The moves may be temporary, as coaches continue to search for the right combination in new defensive coordinator Sal Sunseri's 3-4 scheme. But the shuffling offers a window on the coaches' thinking with about three weeks left until kickoff.
"This is a week where we can move guys around, for a lot of reasons — either evaluation purposes or contingency plans," said Tennessee coach Derek Dooley.
The moves came as the Vols practiced for the first time at Milligan College, a small Christian liberal arts school in northeastern Tennessee. UT has been staying at Milligan since Thursday night, but weather and logistics moved the first two practices down the road to Johnson City.
"It's been an awesome experience," Dooley said.
Assembling the defensive line has proven to be one of the most vexing questions of camp, and
first-year line coach John Palermo has pushed the juco newcomers hard.
Sentimore, who started his career at Alabama before leaving for junior college, quickly grabbed a first-team spot.
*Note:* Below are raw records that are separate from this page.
-- ==== Sys2Proof/Machine/Fetch.lean ====
section
/-! DEFINITION. Fetch.lean: what a step adds around an instruction: the passing of a cycle, the picks of R40 to R42, the wake of
held instructions, the fetch (R298), the words that are not instructions (R311), and join actions due (R33). -/

namespace Sys2Proof.Machine

/-! ## A cycle -/

/-- A split can be picked (R40). -/
def isReady (g : Group) (p : Split) : Bool := p.wait == .ready && !(p.ypark && !(outstanding g p).isEmpty)

/-- One cycle of a group's phase counter, which stops at its greatest value (R243). -/
def tickPhase (g : Group) : Group :=
  if 0 < g.phaseHold then { g with phaseHold := g.phaseHold - 1 } else { g with phase := min (g.phase + 1) (2 ^ 32 - 1) }

/-- The splits of a group that are ready and not among a cycle's picks grow older by one (R42). -/
def ageGroup (ps : List (Nat × Nat)) (g : Group) : Group :=
  { g with splits := g.splits.map fun p => if isReady g p && !ps.contains (g.id, p.id) then { p with age := p.age + 1 } else p }

/-- Picoseconds of a cycle. -/
def cyclePs (mhz : Nat) : Nat := 1_000_000 / mhz

/-- The agenda a cycle later: an entry of cycles without a name counts down. -/
def agendaLater : List Act → List Act
  | .pass (n + 2) :: r => .pass (n + 1) :: r
  | .pass _ :: r => r
  | r => r

/-- A cycle passes (R243, R345). -/
def tick (s : State) : State :=
  { s with clock := { s.clock with cycle := (s.clock.cycle + 1) % 2 ^ 64, ps := s.clock.ps + cyclePs s.clock.mhz },
           agenda := agendaLater s.agenda, picks := none,
           sched := { s.sched with groups := s.sched.groups.map tickPhase } }

/-- Held instructions may issue again once something has come about. -/
def wakeHeld (s : State) : State :=
  { s with sched := { s.sched with groups := s.sched.groups.map fun g =>
      { g with splits := g.splits.map fun p =>
          if p.wait == .held then { p with wait := .ready } else p } } }

/-- The state in which a step of the device comes about: with held instructions ready again. -/
def beginEvent (s : State) : State := wakeHeld s

/-- The state in which a split issues: with the split current and its ageing counter at 0 (R42). -/
def beginIssue (s : State) (gid sid : Nat) : State :=
  { s with cur := (gid, sid),
           sched := { s.sched with groups := s.sched.groups.map fun g =>
             if g.id == gid then { g with splits := g.splits.map fun p => if p.id == sid then { p with age := 0 } else p }
             else g } }

/-- The state with a split taken off those that its core takes first (R243). -/
def notePick (s : State) (gid sid : Nat) : State :=
  match findGroup s gid with
  | none => s
  | some g =>
    let st := coreSt s g.core
    { s with cores := { s.cores with cs := (mset {} g.core { st with first := st.first.filter fun x => x != (gid, sid) } s.cores.cs) } }

/-! ## Fetching (R298) -/

/-- What a fetch gives. -/
inductive Fetched where
  /-- A word, and the state that has fetched it. -/
  | word (w : Word) (s : State)
  /-- A trap at the word. -/
  | trap (t : Trap) (s : State)
  /-- A translation fault. -/
  | park (va level : Nat)
  | wait
  deriving DecidableEq, Repr

/-- Fetches the word at an address for a group: from the instruction cache, or from its home. -/
def fetchAt (s : State) (g : Group) (lanes : BitVec 128) (pc : DWord) : Fetched :=
  match checkObject s (whoOf s g) lanes .fetch false 4 4 4 pc.toNat with
  | .trap t => .trap t s
  | .park va lv _ => .park va lv
  | .wait => .wait
  | .ok xs =>
    let pa := match xs with | (_, pa, _) :: _ => pa | [] => 0
    let s := noteXlate s (whoOf s g) pc.toNat
    match mget? (icacheKey g.core pa) s.ms.cache.icache with
    | some w => .word w s
    | none =>
      let ms := reachHome s.clock.ps (.core g.core) pa 4 s.ms
      match poisonedAtoms ms.dram pa 4 with
      | a :: _ => .trap { cause := 0x0D, lanes := lanes, addr := pc - BitVec.ofNat 64 (pa - a * 32) } (putMs s ms)
      | [] =>
        let w := BitVec.ofNat 32 (leNat (readHome ms pa 4))
        .word w (putMs s { ms with cache := { ms.cache with icache := mput (icacheKey g.core pa) w ms.cache.icache } })

/-- A hint word may follow the prefix, by its kind (R306). -/
def hintFollows (h : Prefix) (w : Word) : Bool :=
  if fld w 21 6 == 0x3E#6 then h.words.isEmpty
  else if fld w 21 6 == 0x3D#6 then h.hx.isNone && h.himm.isEmpty
  else decide (h.himm.length < 2)

/-- The trap of a word that is no instruction (R311), and the split that takes it. A hint that may not follow the prefix breaks
the pair there; any other bad hint makes a pair with the word after it, past which the split would go on (R247). -/
def badWord (s : State) (g : Group) (p : Split) (w : Word) : Trap × Split :=
  if !isHintWord w then ({ cause := 0x01, lanes := allOf g p, info := w.setWidth 64 }, p)
  else if !hintFollows p.hints w then ({ cause := 0x02, lanes := allOf g p, info := w ++ p.hints.words.getLastD 0 }, p)
  else
    let next := match fetchAt s g (allOf g p) (p.pc + 4) with | .word x _ => x | _ => 0
    let h := { p.hints with words := p.hints.words ++ [w], start := startPc p }
    ({ cause := 0x02, lanes := allOf g p, info := next ++ w }, { p with pc := p.pc + 4, hints := h })

/-! ## Issuing -/

/-- A late trap of a split is still to be taken. -/
def hasLate (g : Group) (p : Split) : Bool := (outstanding g p).any isLate

/-- The join actions due at the split's PC are performed; a fault on a spilled entry parks the split (R33, R34). -/
def joinStep (s : State) (g : Group) (p : Split) : State :=
  let cs := contsHere p
  let go := fun s : State => putGroup s (settle (readEntry s g) g p cs)
  match refills s g cs with
  | [] => go s
  | xs =>
    match checkLanes s (whoOf s g) .read false 1 32 32 (spillAccesses s g xs) with
    | .ok _ => go (noteAll s (whoOf s g) (xs.map fun x => (spillAddr s g x.1 x.2).toNat))
    | .trap t => takeTrap s g p t none
    | .park va lv _ => parkOn s g p 9 .read va lv
    | .wait => hold s g p

/-- What issuing a split comes to: an instruction to execute in a state, or a state. -/
inductive Issue where
  | run (i : Instr) (s : State)
  | done (s : State)
  deriving Repr

/-- The issue of a split: a late trap first, then the join actions due, then the word at its PC. -/
def issueOf (s : State) (gid sid : Nat) : Issue :=
  let s := notePick (beginIssue s gid sid) gid sid
  match curSplit s with
  | none => .done s
  | some (g, p) =>
    if !isReady g p || (wgOf s g.launch g.wg).stopping then .done s
    else if hasLate g p then .run (.lateTrap gid sid) s
    else if joinDue g p then .done (joinStep s g p)
    else
      match fetchAt s g (allOf g p) p.pc with
      | .trap t s => .done (takeTrap s g p t none)
      | .park va lv => .done (parkOn s g p 1 .fetch va lv)
      | .wait => .done (hold s g p)
      | .word w s =>
        match decodeWord w with
        | .ok i => .run i s
        | .error _ =>
          let b := badWord s g p w
          .done (takeTrap s g b.2 b.1 none)

/-! ## Choosing (R40 to R42, R243) -/

/-- A ready split as the scheduler of its core sees it: its counter, and the octets of its slices (R12). -/
structure Ready1 where
  grp : Nat
  sp : Nat
  age : Nat
  low : Nat
  octets : List Nat
  deriving DecidableEq, Repr

/-- Puts a candidate in the order of lowest slices. -/
def insertCand (x : Ready1) : List Ready1 → List Ready1
  | [] => [x]
  | y :: r => if x.low ≤ y.low then x :: y :: r else y :: insertCand x r

/-- The ready splits of a group, the oldest first: by lowest slice (R41). -/
def candsOf (g : Group) : List Ready1 :=
  ((g.splits.filter (isReady g)).map fun p =>
    (⟨g.id, p.id, p.age, p.slices.headD 0, p.slices.map fun j => g.octet + j / 2⟩ : Ready1)).foldr insertCand []

/-- The ready splits of a core, the oldest first: groups in order of dispatch (R41). Workgroups that stop issue nothing (R261). -/
def coreCands (s : State) (c : Nat) : List Ready1 :=
  (s.sched.groups.filter fun g => g.core == c && !(wgOf s g.launch g.wg).stopping).flatMap candsOf

/-- What a candidate is taken for: 0 aged, 1 released by WAITPH, 2 picked in the last cycle, 3 else (R41, R42, R243). -/
def candRank (st : CoreSt) (x : Ready1) : Nat :=
  if st.ageLimit ≤ x.age then 0 else if st.first.contains (x.grp, x.sp) then 1 else if st.last.contains (x.grp, x.sp) then 2 else 3

/-- Candidates in the order in which a core takes them. It is the order of R42's bullets; where more splits than AGE_LIMIT contend
for one octet, the bound that R42 states does not follow from it (log entry 57). -/
def candOrder (st : CoreSt) (cs : List Ready1) : List Ready1 :=
  [0, 1, 2, 3].flatMap fun k => cs.filter fun x => candRank st x == k

/-- Takes up to n candidates whose octets are disjoint, from those in use on (R12, R40). -/
def takeDisjoint : Nat → List Nat → List Ready1 → List (Nat × Nat)
  | 0, _, _ => []
  | _, _, [] => []
  | n + 1, used, x :: r =>
    if x.octets.any used.contains then takeDisjoint (n + 1) used r
    else (x.grp, x.sp) :: takeDisjoint n (x.octets ++ used) r

/-- The picks of one core in a cycle: up to four splits (R40). -/
def pickOn (s : State) (c : Nat) : List (Nat × Nat) := takeDisjoint 4 [] (candOrder (coreSt s c) (coreCands s c))

/-- Cores with a resident group. -/
def runCores (s : State) : List Nat := (s.sched.groups.map fun g => g.core).dedup

/-- The picks of every core in a cycle. -/
def pickAll (s : State) : List (Nat × Nat) := (runCores s).flatMap (pickOn s)

/-- A core's aged split, or one that WAITPH has released, goes before what the agenda names (R42, R243). -/
def goesFirst (s : State) (c : Nat) : Bool := (coreCands s c).any fun x => decide (candRank (coreSt s c) x ≤ 1)

/-- The picks of a cycle in which the agenda names the pick of one core. -/
def pickNamed (s : State) (gid sid core : Nat) : List (Nat × Nat) :=
  (gid, sid) :: ((runCores s).filter fun c => c != core).flatMap (pickOn s)

/-- A cycle's picks are made: each core keeps its own for the next cycle, and ready splits not picked grow older (R41, R42). -/
def makePicks (s : State) (ps : List (Nat × Nat)) : State :=
  let mine := fun c : Nat => ps.filter fun x => s.sched.groups.any fun g => g.id == x.1 && g.core == c
  let cs := (runCores s).foldl (fun m c => mset {} c { coreSt s c with last := mine c } m) s.cores.cs
  { s with picks := some ps, cores := { s.cores with cs := cs },
           sched := { s.sched with groups := s.sched.groups.map (ageGroup ps) } }

end Sys2Proof.Machine
end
But McCullers, because of his girth, has had to overcome doubts about his conditioning. The 6-foot-7 giant weighed as much as 380 in the spring, but has cut down to the neighborhood of 360. He carries the weight well, and certainly doesn't look fat. (Not that anyone would suggest otherwise to his face).
While McCullers is scheduled to meet with reporters for the first time later this week, teammates say he doesn't say much.
"He's a quiet guy, but he's coming out of his shell," Couch said. "I had the same issues when I first came here as well."
Couch has taken McCullers under his wing because of their similar juco backgrounds. Couch said he felt lost early in the 2011 season before finally becoming comfortable, and he wants McCullers to avoid that tough transition.
"It took me five games before I finally got in a groove," Couch said.
Now Couch could be learning a new position. Listed at 6-2 and 300 pounds, Couch has the body to be nose guard, but Dooley said he's "flexible" enough to play end.
"I had a lot of mistakes (on the first day), but there were some good things that I did," Couch said. "I'm going to learn from my mistakes."
The biggest change, Couch said, is that ends have to make more decisions. In the middle, offensive linemen come "crashing down on you" the instant the ball is snapped.
"At end, it feels awkward, because you have a lot of freedom," he said.
A three-man line made up of Couch, McCullers and Sentimore would weigh an average of 315 pounds, more if you use McCuller's official listed weight of 377.
"Coach thinks us three have done a real good job of defending the run, so he pretty much put three big bodies up front," Couch said.
Is bigger better, or is this just another of many changes still to come before Tennessee kicks off in Atlanta on Aug. 31?
"Our first priority is to defend the run," Couch said.